Trip MacCracken

Jacksonville Jaguars
- Title: Director of Roster Management

Personal information
- Born: June 30, 1974 (age 52) Akron, Ohio

Career information
- College: Hamilton College Duke

Career history
- Cleveland Browns (1999–2009) Salary cap manager; Kansas City Chiefs (2010–2017) Director of football administration; Senior Bowl (2017–2018) College scouting consultant; Arizona Hotshots (2018–2019) Director of player personnel; New York Guardians (2019–2020) Director of player personnel; Jacksonville Jaguars (2021-2023) Director of roster management; Jacksonville Jaguars (2023-Present) Director of player finance;

= Trip MacCracken =

Alan "Trip" MacCracken (born June 30, 1974) is currently the Director of Player Finance for the Jacksonville Jaguars.

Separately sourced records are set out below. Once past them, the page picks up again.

/-! ### Conditions of a thread (Table 08-1) -/

/-- The issue of lanes at a position, for what the rules ask of an instruction that has not issued. -/
def State.asIf (s : State) (core slot : Nat) (m : BitVec 32) (p : Long) : State := { s with cur := { core := core, slot := slot, lanes := m, pos := p } }

/-- R136, R298: the group-wide instructions; cpy.slice gathers as one with mask `all`. -/
def gathersOf : Instr → Option (Hdr × FmtG)
  | .elect h f => some (h, f)
  | .voteAll h f => some (h, f)
  | .voteAny h f => some (h, f)
  | .voteEq h f => some (h, f)
  | .ballot h f => some (h, f)
  | .shfl h _ f => some (h, f)
  | .xchg h f => some (h, f)
  | .redux h _ f => some (h, f)
  | .matchAny h f => some (h, f)
  | .matchAll h f => some (h, f)
  | .gsync h f => some (h, f)
  | .cpySlice h _ => some (h, ⟨0x1FE, 0x1FE, 0x1FE, 0x1FE, 0, 0⟩)
  | _ => none

/-- R273, R277: the form of a proxy-capable instruction. -/
def homeFormOf : Instr → Option Form
  | .add _ f => some (f.two 2 4)
  | .addImm _ f => some (f.two 1 4)
  | .sub _ f => some (f.two 2 4)
  | .subImm _ f => some (f.two 1 4)
  | .mulLo _ f => some (f.two 2 6)
  | .mulLoImm _ f => some (f.two 1 6)
  | .minI _ f => some (f.two 2 4)
  | .minImm _ f => some (f.two 1 4)
  | .maxI _ f => some (f.two 2 4)
  | .maxImm _ f => some (f.two 1 4)
  | .andB _ f => some (f.two 2 4)
  | .andImm _ f => some (f.two 1 4)
  | .orB _ f => some (f.two 2 4)
  | .orImm _ f => some (f.two 1 4)
  | .xorB _ f => some (f.two 2 4)
  | .xorImm _ f => some (f.two 1 4)
  | .shl _ f => some (f.two 2 4)
  | .shlImm _ f => some (f.two 1 4)
  | .shr _ f => some (f.two 2 4)
  | .shrImm _ f => some (f.two 1 4)
  | .sel _ f => some (f.three 3 4)
  | .mov _ f => if f.ty == 0xE then some (f.bits2 1 4) else none
  | .fadd _ f => some (f.two 2 4)
  | .fmul _ f => some (f.two 2 4)
  | .ffma _ f => some (f.three 3 4)
  | .fmin _ f => some (f.two 2 4)
  | .fmax _ f => some (f.two 2 4)
  | .bfadd2 _ f => some (f.two 2 4)
  | .bfma2 _ f => some (f.three 3 4)
  | .cvt _ v f => if homeCvt v.toNat f.ty.toNat then some (f.cvtForm v.toNat 1 6) else none
  | .cvtSr _ v f => if homeCvt v.toNat f.ty.toNat then some (f.cvtForm v.toNat 1 6) else none
  | _ => none

/-- R86: whether a thread has a flag-raising instruction that has not completed. -/
def State.flagsUnderWay (s : State) (core slot l : Nat) : Bool :=
  s.pends.any (fun p => p.2.core = core && p.2.slot = slot && p.2.fpu && p.2.kind ≠ 4 && p.2.act.getLsbD l)

/-- R20, R43: a token a header waits for is nonzero, or the token it sets is full. -/
def Group.tokensHold (g : Group) (h : Hdr) : Bool :=
  (List.range 6).any (fun k => h.wait.getLsbD k && g.token (k + 1) ≠ 0) || (h.tok ≠ 0 && g.token h.tok.toNat ≥ 255)

/-- Table 08-4: the rows that a thread's next instruction brings about by what has gone before it. -/
def State.instrRows (s : State) (core slot l : Nat) (i : Instr) : List Nat :=
  let g := s.group core slot
  match i with
  | .rdsr _ f => if f.idx = 9 && s.flagsUnderWay core slot l then [7] else []
  | .wrsr _ f => if f.idx = 9 && s.flagsUnderWay core slot l then [7] else []
  | .ldsp .. => if tblGet 0 (s.core core).port (slot / 32) > (s.core core).cycles then [9] else []
  | .stsp .. => if tblGet 0 (s.core core).port (slot / 32) > (s.core core).cycles then [9] else []
  | .cpySlice _ f =>
    let c := s.copySlot g.wg (f.par.toNat % 8)
    if c.st ≥ 2 || (c.st = 1 && c.slices.any (fun x => x.group = g.idx)) then [4] else []
  | _ => []

/-- R230: the entries in use of a core's outstanding memory requests: one for each frame of an instruction under way, one for each fill of a cpf, one
for each store that waits. -/
def State.requestsOf (s : State) (core : Nat) : Nat :=
  ((s.pends.filter (fun p => p.2.core = core)).map (fun p => p.2.frames)).foldl (· + ·) 0 +
  (s.fills.filter (fun f => f.2.core = core && f.2.pend.isNone)).length + (s.msgs.filter (fun m => m.2.core = core && m.2.held && m.2.pend.isNone)).length

/-- R48, R218: the VAs of the words that the threads standing at a position read through a constant window, a window operand of format A or
ldc; a word beyond its window is none. -/
def State.constReads (s : State) (core slot : Nat) (p : Long) (x : Slot) (i : Instr) : List Nat :=
  let g := s.group core slot
  let h := slotHdr x
  let ts := g.threads.filter (fun t => !t.exited && t.pos == p && (t.pred h.pred.toNat != (h.neg == 1)))
  let win (k : Nat) : Nat × Nat := (s.launch (s.launchOfWg g.wg)).kr.windows.getD k (0, 0)
  match i with
  | .ldc _ f =>
    let w := win (f.off.toNat / 2 ^ 20)
    ts.filterMap (fun t =>
      let r := if f.addr = 0x1FE then ({} : Reg) else t.reg f.addr.toNat
      let b := r.val.toNat + f.off.toNat % 2 ^ 20
      if r.tag || b + sizeBytes f > 4 * w.2 then none else some (w.1 + b))
  | _ =>
    let f := slotA x
    let w := win f.win.toNat
    if ts.isEmpty || (i.specA f).isNone || !f.usesWindow || f.off.toNat ≥ w.2 then [] else [w.1 + 4 * f.off.toNat]

/-- R48: the lines of constants that a position still lacks: translated and not in the constant cache, or not translated (which ldc finds when
it issues). -/
def State.constLacks (s : State) (core slot : Nat) (p : Long) (x : Slot) (i : Instr) : List Nat :=
  let l := s.launchOfWg (s.group core slot).wg
  let ldc := match i with | .ldc .. => true | _ => false
  ((s.constReads core slot p x i).filter (fun va => match s.walk (s.launch l).ctx va with
    | .ok .. => !(s.core core).consts.any (fun c => c.1 = l && c.2.1 = va / 64 * 64 && c.2.2 ≤ (s.core core).cycles)
    | .absent _ => !ldc
    | .bad _ => false)).map (fun va => va / 64 * 64)

/-- Rows 7 to 9 of Table 08-1 for a thread, by what stands at its position: a line that is not there holds it by row 8; a word that is
no instruction, or fails its parity, is held by its header alone, and faults once it issues (R36, R74). -/
def State.slotRows (s : State) (core slot l : Nat) (t : Thread) : List Nat :=
  match s.slotAt core slot t.pos t.entering with
  | .present x i _ =>
    (if (s.group core slot).tokensHold (slotHdr x) then [7] else []) ++
    (match i with
      | some j => s.instrRows core slot l j ++ (if (s.constLacks core slot t.pos x j).isEmpty then [] else [8]) ++
          (if (slotOp x).toNat / 128 = 3 && s.requestsOf core ≥ 8192 then [9] else [])
      | none => [])
  | .faulty x => if (x.map (fun x => (s.group core slot).tokensHold (slotHdr x))).getD false then [7] else []
  | .mismatch _ x => if (x.map (fun x => (s.group core slot).tokensHold (slotHdr x))).getD false then [7] else [8]
  | _ => [8]

/-- R344: a fixed-latency instruction of Table 04-6 or Table 04-7. -/
def fixedFloat (i : Instr) : Bool :=
  match i.parts with
  | some p => p.op.toNat / 128 = 1 || (0x101 ≤ p.op.toNat && p.op.toNat ≤ 0x103)
  | none => false

/-- R390, R395: the thread of a step has had its instruction, and a run to a count has come to it. -/
def Workgroup.ranEnough (x : Workgroup) : Bool := x.stepDone.isSome || (x.stopAt.map (fun c => decide (x.rwc ≥ c))).getD false

/-- Table 08-1: the rows 1 to 4 and 6 to 9 that hold for a thread; while its crossings are on their way, a float instruction holds it by row 6
too where a trap is enabled (R344) (assumption log 33). -/
def State.threadRows (s : State) (core slot l : Nat) : List Nat :=
  let g := s.group core slot
  let t := g.thread l
  let w := s.wg g.wg
  let other := match w.step with | some (i, k) => !(g.idx = i && l = k) | none => false
  (if g.stopped || g.held || other || w.ranEnough || (s.replaying g.wg && s.logsFull g.wg) then [1] else []) ++
  (if g.chest ≠ 0 then [2] else []) ++ (if t.stall ≠ 0 then [6] else []) ++
  (g.waits.filter (fun x => x.iss.lanes.getLsbD l)).map Waiting.row ++
  ((g.xings.filter (fun x => x.iss.phase ≠ 0 && x.iss.lanes.getLsbD l)).map (fun x => if fixedFloat x.instr && t.fpctl ≠ 0 then [6, 7] else [7])).flatten ++
  s.slotRows core slot l t

/-! ### What a cycle finds of a group -/

/-- The rows of each non-exited thread of a group: its lane, its position, the rows. -/
abbrev Rows := List (Nat × Long × List Nat)

def State.groupRows (s : State) (core slot : Nat) : Rows :=
  let g := s.group core slot
  ((List.range 32).filter (fun l => !(g.thread l).exited && l < g.threads.length)).map (fun l => (l, (g.thread l).pos, s.threadRows core slot l))

/-- R157: the threads that stand at a position. -/
def Rows.standing (r : Rows) (p : Long) : BitVec 32 := maskOf ((r.filter (fun x => x.2.1 == p && x.2.2.all (· < 6))).map (fun x => x.1))

/-- R157: whether the gathering at a position is complete. -/
def State.gathered (s : State) (core slot : Nat) (r : Rows) (p : Long) (h : Hdr) (f : FmtG) : Bool :=
  let g := s.group core slot
  let st := r.standing p
  match g.gatherSet (s.replaying g.wg) h f st with
  | none => false
  | some u => r.all (fun x => !u.getLsbD x.1 || st.getLsbD x.1)

/-- R277: the threads of a position whose need is counted, and the result slots they would take, by home. -/
def State.needsAt (s : State) (core slot : Nat) (r : Rows) (p : Long) : List Nat :=
  match s.peek core slot p with
  | none => []
  | some (i, _) =>
    match homeFormOf i with
    | none => []
    | some fm =>
      let m := maskOf ((r.filter (fun x => x.2.1 == p && x.2.2.isEmpty)).map (fun x => x.1))
      let s1 := s.asIf core slot m p
      s1.homeNeeds (s1.active (headerOf i)) (fm.srcs.take fm.home) fm.dst

/-- R276-R278: the homes that hold back a position: the lease is short, and no request that the need has waited for has been refused. -/
def State.shortAt (s : State) (core slot : Nat) (needs : List Nat) : List Nat :=
  let g := s.group core slot
  needs.eraseDups.filter (fun h =>
    let l := s.lease core (s.ctxOfWg g.wg) h
    l.nums.length < needs.count h && !(g.asked.contains h && l.refused))

/-- Table 08-1, rows 5 and 10, which concern all threads of a position. -/
def State.posRows (s : State) (core slot : Nat) (r : Rows) (p : Long) : List Nat :=
  (match s.peek core slot p with
    | some (i, _) => (match gathersOf i with
      | some (h, f) => if s.gathered core slot r p h f then [] else [5]
      | none => [])
    | none => []) ++
  (if (s.shortAt core slot (s.needsAt core slot r p)).isEmpty then [] else [10])

/-- The positions at which threads of a group stand. -/
def Rows.positions (r : Rows) : List Long := (r.map (fun x => x.2.1)).eraseDups

/-- R41: whether a thread's next instruction executes, by its predicate. -/
def State.guardOf (s : State) (core slot : Nat) (t : Thread) : Bool :=
  match s.peek core slot t.pos with
  | some (i, _) => t.pred (headerOf i).pred.toNat != ((headerOf i).neg == 1)
  | none => false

MacCracken graduated from Hawken School, where he captained the football and baseball teams, and became an undergraduate at Hamilton College. During his junior year, he went off campus to do an internship at the White House. While in Washington, MacCracken also found work as an intern with the Washington Redskins. After Hamilton, MacCracken continued his work with the Redskins while receiving his J.D. at Duke Law School. He also spent a summer working for the NFL Management Council, which represents ownership in the Collective Bargaining Agreement. Upon graduation from law school in 1999, MacCracken joined the Cleveland Browns for their first season as an expansion team. He spent eleven years with the Cleveland Browns, where he was in charge of managing the salary cap and the team's chief contract negotiator. He was hired by the Kansas City Chiefs in 2010 as Director of Football Administration. He was fired by the Chiefs in May 2017. He joined the Guardians of the newly-formed XFL in 2019 as Director of Player Personnel.